= Beginning of Section =

-- ==== Sys2Proof/Machine/Commit.lean ====
section
/-!
DEFINITION. READY and markers on the commit tree, the commit beat, checkpoint copies, and the start of a job (R253 to R257, R262 to R265,
R373, R398, R400).
-/

namespace Sys2Proof.Machine

/-- A fault of a job as a whole is raised for its first context. -/
def State.faultJob (s : State) (code : Nat) (j : JobRec) (detail : List Nat) : State :=
  match jobCtxs j with
  | c :: _ => (s.faultCtx code c detail).pumpAll
  | [] => s

def State.policyRec (s : State) : PolicyRec := (s.plan.map Plan.policy).getD {}
def State.planHist (s : State) : List HistRec := (s.plan.map Plan.hist).getD []

/-- Stages of a job on this device. -/
def State.jobStages (s : State) (j : JobRec) : List StageRec :=
  ((s.plan.map Plan.stages).getD []).filter fun r => j.ctxMask.getLsbD r.ctx

/-! ## Commit tree (R262 to R264, R389) -/

/-- STATE_MISMATCH (R389): the fault names both addresses and both values. -/
def State.mismatch (s : State) (j : JobRec) (from_ mine theirs : Nat) : State := s.faultJob 0x5041 j [s.addr, from_, mine, theirs]

/-- The version that a commit marker of this device's step must carry: that of the step, and of every SHADOW slot of the job's stages; the first that
differs from `v`. -/
def State.otherVersion (s : State) (j : JobRec) (v : Nat) : Option Nat :=
  (((s.jobSt j.job).step + 1) :: (s.jobStages j).filterMap fun r =>
    let x := s.stage r.stage
    (x.slotIn .shadow).map fun i => x.slots[i].version).find? (· != v)

/-- READY (R262): a child's record is held and combined; a step or version other than this device's faults STATE_MISMATCH (R389). -/
def execReady (origin : Nat) (r : ReadyRec) (s : State) : Host.Outcome State Fault Refusal :=
  .next (match s.jobRec r.job with
    | none => s
    | some j =>
      let t := s.jobSt j.job
      if t.st != .running || !(s.treeChildren j).contains origin || t.readySent then s
      else if r.step != t.step then s.mismatch j origin t.step r.step
      else if r.version != t.step + 1 then s.mismatch j origin (t.step + 1) r.version
      else
        let first := if t.firstReady.isSome then t.firstReady else some s.beat
        (s.setJob j.job { t with ready := aput t.ready origin r, firstReady := first }).combineUp j)

/-- COMMIT_MARKER (R263, R264, R398): the marker is held for its commit beat and passed on; it commits the checkpoint of the step. -/
def execCommitMarker (m : Marker) (s : State) : Host.Outcome State Fault Refusal :=
  .next (match s.jobRec m.job with
    | none => s
    | some j =>
      let t := s.jobSt j.job
      if t.st != .running || t.marker.isSome then s
      else if m.commitBeat ≤ s.beat then s.faultJob 0x6021 j [s.addr]
      else if m.step != t.step then s.mismatch j ((s.treeParent j).getD s.addr) t.step m.step
      else match s.otherVersion j m.version with
        | some v => s.mismatch j ((s.treeParent j).getD s.addr) v m.version
        | none =>
          let s1 := s.setJob j.job { t with marker := some m }
          (s1.send ((s.treeChildren j).map fun a => .marker a m)).commitCkpt j m.step)

/-- COMMIT_TIMEOUT (R264): COMMIT_LIMIT beats after its first READY record of the step, the leader has not decided. -/
def execCommitTimeout (job : Nat) (s : State) : Host.Outcome State Fault Refusal :=
  .next (match s.jobRec job with
    | none => s
    | some j =>
      let t := s.jobSt job
      match t.firstReady with
      | some b =>
        if t.st == .running && t.marker.isNone && (s.treeParent j).isNone && s.isMember j && decide (b + s.policyRec.commitLimit ≤ s.beat) then
          s.faultJob 0x6020 j [s.addr]
        else s
      | none => s)

/-! ## Scale history (R253, R256, R257, R259) -/

/-- new_exp of R257; `cur` is returned when the history is empty or zero. Values that are not negative stand in the order of their FP32 words;
an A_s that rounds up to infinity takes the least exponent. -/
def newExp (h : HistRec) (vals : List Word) (cur : Int) : Int :=
  match decode .fp32 (vals.foldl (fun m w => max m w.toNat) 0) with
  | .fin a => min (max (ilog2 (maxFinite (if h.e4m3 then Fmt.e4m3 else Fmt.e5m2) / a) - h.margin) (-126)) 126
  | .zero _ => cur
  | _ => -126

/-- A history entry at a commit: `left` is the number of committed steps that a recovery still needs, this one included. -/
def histCommit (h : HistRec) (left : Nat) (a : Word) (x : HistSt) : HistSt :=
  let vals := (a :: x.vals).take h.h
  if x.recovering && decide (1 < left) then { x with vals }
  else if x.recovering && left == 1 then
    if h.weight then { x with vals, copyExp := newExp h vals x.copyExp }
    else { x with vals, exp := newExp h vals x.exp, recovering := false }
  else if h.weight then { vals, exp := x.copyExp, copyExp := newExp h vals x.copyExp, recovering := false }
  else { vals, exp := newExp h vals x.exp, copyExp := x.copyExp, recovering := false }

/-- FP32 encoding of 2^e, |e| at most 126. -/
def scaleWord (e : Int) : Nat := (e + 127).toNat * 2 ^ 23

/-- S-cores of a context. -/
def State.sCoresOf (s : State) (c : Fin 8) : List Nat :=
  (((s.plan.map Plan.programs).getD []).filter fun r => r.ctx == c.val).flatMap fun r => r.cores.filter isSCore

/-- SCALE and INV of every history entry on every S-core of the job's contexts (R256). -/
def State.writeScales (s : State) (j : JobRec) : State :=
  let t := s.jobSt j.job
  let a := s.policyRec.swordAddr
  let bytes := s.planHist.zipIdx.flatMap fun (_, i) =>
    let e := (t.hist.getD i {}).exp
    natLe 4 (scaleWord e) ++ natLe 4 (scaleWord (-e))
  ((jobCtxs j).flatMap s.sCoresOf).foldl (fun (u : State) n => u.setScr n a bytes) s

/-! ## The commit beat (R240, R265) -/

/-- Slot transitions of a stage (Table 8-7). -/
def StageSt.commit (x : StageSt) (commit : Bool) (version : Nat) : StageSt :=
  if commit then
    match x.slotIn .shadow with
    | some sh =>
      let y := match x.slotIn .current with
        | some c => x.setSlot c (if x.boundCount c = 0 then {} else { x.slots[c] with ph := .retiring })
        | none => x
      y.setSlot sh ⟨.current, version⟩
    | none => match x.slotIn .current with
      | some c => x.setSlot c ⟨.current, version⟩
      | none => x
  else { x with slots := x.slots.map fun sl => if sl.ph == .shadow then {} else sl }

/-- The exchange of a channel after the commit or skip of step n (R268, R288). -/
def ExchSt.endStep (x : ExchSt) (n : Nat) (commit : Bool) : ExchSt :=
  let late := if commit then x.leafs.filter fun l => l.late && l.step == n else []
  { leafs := late
    carries := if commit then x.carries.filter fun c => c.step == n
      else (x.carries.filter fun c => c.step != n).map fun c => if c.usedIn == some n then { c with usedIn := none } else c
    own := if commit && !late.isEmpty then x.own.filter fun y => y.step == n else [] }

/-- Rows of the row shadows of a job's contexts. -/
def State.jobShadow (s : State) (j : JobRec) : List ShadowRow := s.shadow.filter fun r => (jobCtxs j).any fun c => r.ctx == c.val
/-- The row shadows of a job are gone. -/
def State.dropShadow (s : State) (j : JobRec) : State :=
  { s with shadow := s.shadow.filter fun r => !(jobCtxs j).any fun c => r.ctx == c.val }

/-- Where a row of a row shadow goes, with its moments: addresses and bytes (R251). -/
def State.rowWrites (s : State) (r : ShadowRow) : List (Nat × List Byte) :=
  match s.tableRec r.table, s.shardOf r.table r.row with
  | some tb, some h =>
    let moments := match s.updRec tb.tensorId with
      | some u => ([(0, r.m1), (1, r.m2)].filter fun e => decide (e.1 < (s.fuuProg u).nmom)).map fun (n, l) =>
          (s.momAddr u false n (r.row * tb.d), l.flatMap fun w => natLe 4 w)
      | none => []
    (s.regionBase .table + h.off + (r.row - h.row0) * tb.d * 2, r.w.flatMap fun w => natLe 2 w) :: moments
  | _, _ => []

/-- Rows of a job's row shadows go into place (R251), and lookups of the tables wait until their copy completes. -/
def State.placeShadow (s : State) (j : JobRec) : State :=
  let rows := s.jobShadow j
  let tables := (rows.map ShadowRow.table).eraseDups
  let s1 := ({ s with mem := (rows.flatMap s.rowWrites).foldl (fun m e => memPutBytes m e.1 e.2) s.mem } : State).dropShadow j
  { s1 with shadowCopy := s1.shadowCopy ++ tables.filter fun t => !s1.shadowCopy.contains t }

/-! ## What a halt in the same beat takes back (R396) -/

/-- The state that a commit, skip or start of this beat is about to change. -/
def State.undoOf (s : State) (j : JobRec) (skip : Bool) : JobUndo :=
  { beat := s.beat, job := s.jobSt j.job, stages := (s.jobStages j).map fun r => (r.stage, s.stage r.stage)
    cells := if skip then [] else ((s.jobShadow j).flatMap s.rowWrites).flatMap fun e => (List.range e.2.length).map fun i => (e.1 + i, memGet s.mem (e.1 + i))
    copies := s.shadowCopy, seq := s.jnl.seq, seqEnd := s.jnl.seq, skip, joined := s.dev == .joined }

/-- It is kept, with the number of the last record that the action has requested. -/
def State.keepUndo (s : State) (job : Nat) (u : JobUndo) : State := { s with undos := aput s.undos job { u with seqEnd := s.jnl.seq } }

= End of Section =

Copy, exactly and only, the lines above that begin with the one containing "R373, R398, R400)." and finish with the one containing "def State.mismatch (s".

R373, R398, R400).
-/

namespace Sys2Proof.Machine

/-- A fault of a job as a whole is raised for its first context. -/
def State.faultJob (s : State) (code : Nat) (j : JobRec) (detail : List Nat) : State :=
  match jobCtxs j with
  | c :: _ => (s.faultCtx code c detail).pumpAll
  | [] => s

def State.policyRec (s : State) : PolicyRec := (s.plan.map Plan.policy).getD {}
def State.planHist (s : State) : List HistRec := (s.plan.map Plan.hist).getD []

/-- Stages of a job on this device. -/
def State.jobStages (s : State) (j : JobRec) : List StageRec :=
  ((s.plan.map Plan.stages).getD []).filter fun r => j.ctxMask.getLsbD r.ctx

/-! ## Commit tree (R262 to R264, R389) -/

/-- STATE_MISMATCH (R389): the fault names both addresses and both values. -/
def State.mismatch (s : State) (j : JobRec) (from_ mine theirs : Nat) : State := s.faultJob 0x5041 j [s.addr, from_, mine, theirs]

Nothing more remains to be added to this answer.